Genova, non ti abbiamo mai amato come stasera. Che ti vediamo livida di caldo, gialla nelle luci dei lampioni delle periferie. Ferita nei tuoi ponti, nell’orgoglio di sentirsi debole agli occhi del mondo. Genova che abbiamo reso città del dolore, dei fiumi che impazziscono, delle torri e dei ponti che crollano. Genova dove si può soltanto piangere. Non ti abbiamo mai amata tanto.

Proprio di quell’amore che vuole abbracciare, baciare; che ti fa stringere gli occhi e le mani. Vorresti davvero aggrapparti a una colonna per le vie Sampierdarena; passare le dita, fin quasi a sentire dolore, sui muri di via Cornigliano, come in una carezza. E camminiamo per le strade, una qualunque – via Fieschi, corso Mentana – giusto perché senta i nostri passi. Parliamo all’incrocio di via Timavo senza aver niente da dire se non che fa caldo, ma domani certo arriverà un po’ di brezza. E ci affacciamo alla finestra, come di notte si osserva un figlio sperando che il sonno porti via la febbre.

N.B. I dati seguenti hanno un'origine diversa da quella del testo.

/-! ### State.modDie -/

@[simp] theorem State.modDie_agenda (s : State) (d : Nat) (f : Die → Die) : (s.modDie d f).agenda = s.agenda := rfl
@[simp] theorem State.modDie_focus (s : State) (d : Nat) (f : Die → Die) : (s.modDie d f).focus = s.focus := rfl
@[simp] theorem State.modDie_now (s : State) (d : Nat) (f : Die → Die) : (s.modDie d f).now = s.now := rfl
@[simp] theorem State.modDie_fresh (s : State) (d : Nat) (f : Die → Die) : (s.modDie d f).fresh = s.fresh := rfl
@[simp] theorem State.modDie_nextId (s : State) (d : Nat) (f : Die → Die) : (s.modDie d f).nextId = s.nextId := rfl
@[simp] theorem State.modDie_mem (s : State) (d : Nat) (f : Die → Die) : (s.modDie d f).mem = s.mem := rfl
@[simp] theorem State.modDie_poisonM (s : State) (d : Nat) (f : Die → Die) : (s.modDie d f).poisonM = s.poisonM := rfl
@[simp] theorem State.modDie_stags (s : State) (d : Nat) (f : Die → Die) : (s.modDie d f).stags = s.stags := rfl
@[simp] theorem State.modDie_resumed (s : State) (d : Nat) (f : Die → Die) : (s.modDie d f).resumed = s.resumed := rfl
@[simp] theorem State.modDie_clusters (s : State) (d : Nat) (f : Die → Die) : (s.modDie d f).clusters = s.clusters := rfl
@[simp] theorem State.modDie_cores (s : State) (d : Nat) (f : Die → Die) : (s.modDie d f).cores = s.cores := rfl
@[simp] theorem State.modDie_stewards (s : State) (d : Nat) (f : Die → Die) : (s.modDie d f).stewards = s.stewards := rfl
@[simp] theorem State.modDie_insts (s : State) (d : Nat) (f : Die → Die) : (s.modDie d f).insts = s.insts := rfl
@[simp] theorem State.modDie_issues (s : State) (d : Nat) (f : Die → Die) : (s.modDie d f).issues = s.issues := rfl
@[simp] theorem State.modDie_ops (s : State) (d : Nat) (f : Die → Die) : (s.modDie d f).ops = s.ops := rfl
@[simp] theorem State.modDie_ctxs (s : State) (d : Nat) (f : Die → Die) : (s.modDie d f).ctxs = s.ctxs := rfl
@[simp] theorem State.modDie_vfs (s : State) (d : Nat) (f : Die → Die) : (s.modDie d f).vfs = s.vfs := rfl
@[simp] theorem State.modDie_launches (s : State) (d : Nat) (f : Die → Die) : (s.modDie d f).launches = s.launches := rfl
@[simp] theorem State.modDie_snapLaunches (s : State) (d : Nat) (f : Die → Die) : (s.modDie d f).snapLaunches = s.snapLaunches := rfl
@[simp] theorem State.modDie_saved (s : State) (d : Nat) (f : Die → Die) : (s.modDie d f).saved = s.saved := rfl
@[simp] theorem State.modDie_tlb (s : State) (d : Nat) (f : Die → Die) : (s.modDie d f).tlb = s.tlb := rfl
@[simp] theorem State.modDie_mapped (s : State) (d : Nat) (f : Die → Die) : (s.modDie d f).mapped = s.mapped := rfl
@[simp] theorem State.modDie_spoiled (s : State) (d : Nat) (f : Die → Die) : (s.modDie d f).spoiled = s.spoiled := rfl
@[simp] theorem State.modDie_wants (s : State) (d : Nat) (f : Die → Die) : (s.modDie d f).wants = s.wants := rfl
@[simp] theorem State.modDie_walks (s : State) (d : Nat) (f : Die → Die) : (s.modDie d f).walks = s.walks := rfl
@[simp] theorem State.modDie_migs (s : State) (d : Nat) (f : Die → Die) : (s.modDie d f).migs = s.migs := rfl
@[simp] theorem State.modDie_flows (s : State) (d : Nat) (f : Die → Die) : (s.modDie d f).flows = s.flows := rfl
@[simp] theorem State.modDie_d2d (s : State) (d : Nat) (f : Die → Die) : (s.modDie d f).d2d = s.d2d := rfl
@[simp] theorem State.modDie_freqs (s : State) (d : Nat) (f : Die → Die) : (s.modDie d f).freqs = s.freqs := rfl
@[simp] theorem State.modDie_contribs (s : State) (d : Nat) (f : Die → Die) : (s.modDie d f).contribs = s.contribs := rfl
@[simp] theorem State.modDie_served (s : State) (d : Nat) (f : Die → Die) : (s.modDie d f).served = s.served := rfl
@[simp] theorem State.modDie_answers (s : State) (d : Nat) (f : Die → Die) : (s.modDie d f).answers = s.answers := rfl
@[simp] theorem State.modDie_rxSeq (s : State) (d : Nat) (f : Die → Die) : (s.modDie d f).rxSeq = s.rxSeq := rfl
@[simp] theorem State.modDie_down (s : State) (d : Nat) (f : Die → Die) : (s.modDie d f).down = s.down := rfl
@[simp] theorem State.modDie_probing (s : State) (d : Nat) (f : Die → Die) : (s.modDie d f).probing = s.probing := rfl
@[simp] theorem State.modDie_modId (s : State) (d : Nat) (f : Die → Die) : (s.modDie d f).modId = s.modId := rfl
@[simp] theorem State.modDie_monitor (s : State) (d : Nat) (f : Die → Die) : (s.modDie d f).monitor = s.monitor := rfl
@[simp] theorem State.modDie_halted (s : State) (d : Nat) (f : Die → Die) : (s.modDie d f).halted = s.halted := rfl
@[simp] theorem State.modDie_throttled (s : State) (d : Nat) (f : Die → Die) : (s.modDie d f).throttled = s.throttled := rfl
@[simp] theorem State.modDie_ckptOp (s : State) (d : Nat) (f : Die → Die) : (s.modDie d f).ckptOp = s.ckptOp := rfl
@[simp] theorem State.modDie_ckpt (s : State) (d : Nat) (f : Die → Die) : (s.modDie d f).ckpt = s.ckpt := rfl
@[simp] theorem State.modDie_booted (s : State) (d : Nat) (f : Die → Die) : (s.modDie d f).booted = s.booted := rfl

Dunque si può amare una città, ma proprio dello stesso amore che credevamo riservato alle persone. Genova che è pietra, ma anche nome, idea, sensazione, forse sogno quando nemmeno riesci a mettere insieme una parola. Genova che è uomini e donne, ma non soltanto alcuni, quelli che ci sono cari. Tutti o nessuno. Perfino chi non è più o non ancora. Genova che è tempo e non ti serve a niente fissarla immobile da Castelletto, dai Magazzini del Cotone.

Genova che ha dato una misura ai nostri passi, ci ha insegnato le salite e le discese. Genova che ci ha dato il mare, non solo per partire o per tornare, ma per ricordarci – hai già dimenticato i primi tuffi dalla scogliera? – che non è vita, né gioia, se non ti immergi davvero. Genova dei dolori e del sollievo, come nelle luci violette dei padiglioni di San Martino. Genova che ci aspetta anche se non c’è più il nostro nome su un campanello dove suonare.

Genova che non cerca elemosina – forse non la dà, ma certo non la vuole – e non attende nessuno che la salvi. Piuttosto non sarebbe più lei, non sarebbe più viva. Genova che noi tutti stanotte temiamo si dimentichi di essere città, ma soltanto palazzi, strade, pietra e cemento che si sfalda.

Genova non è nostra. Siamo noi.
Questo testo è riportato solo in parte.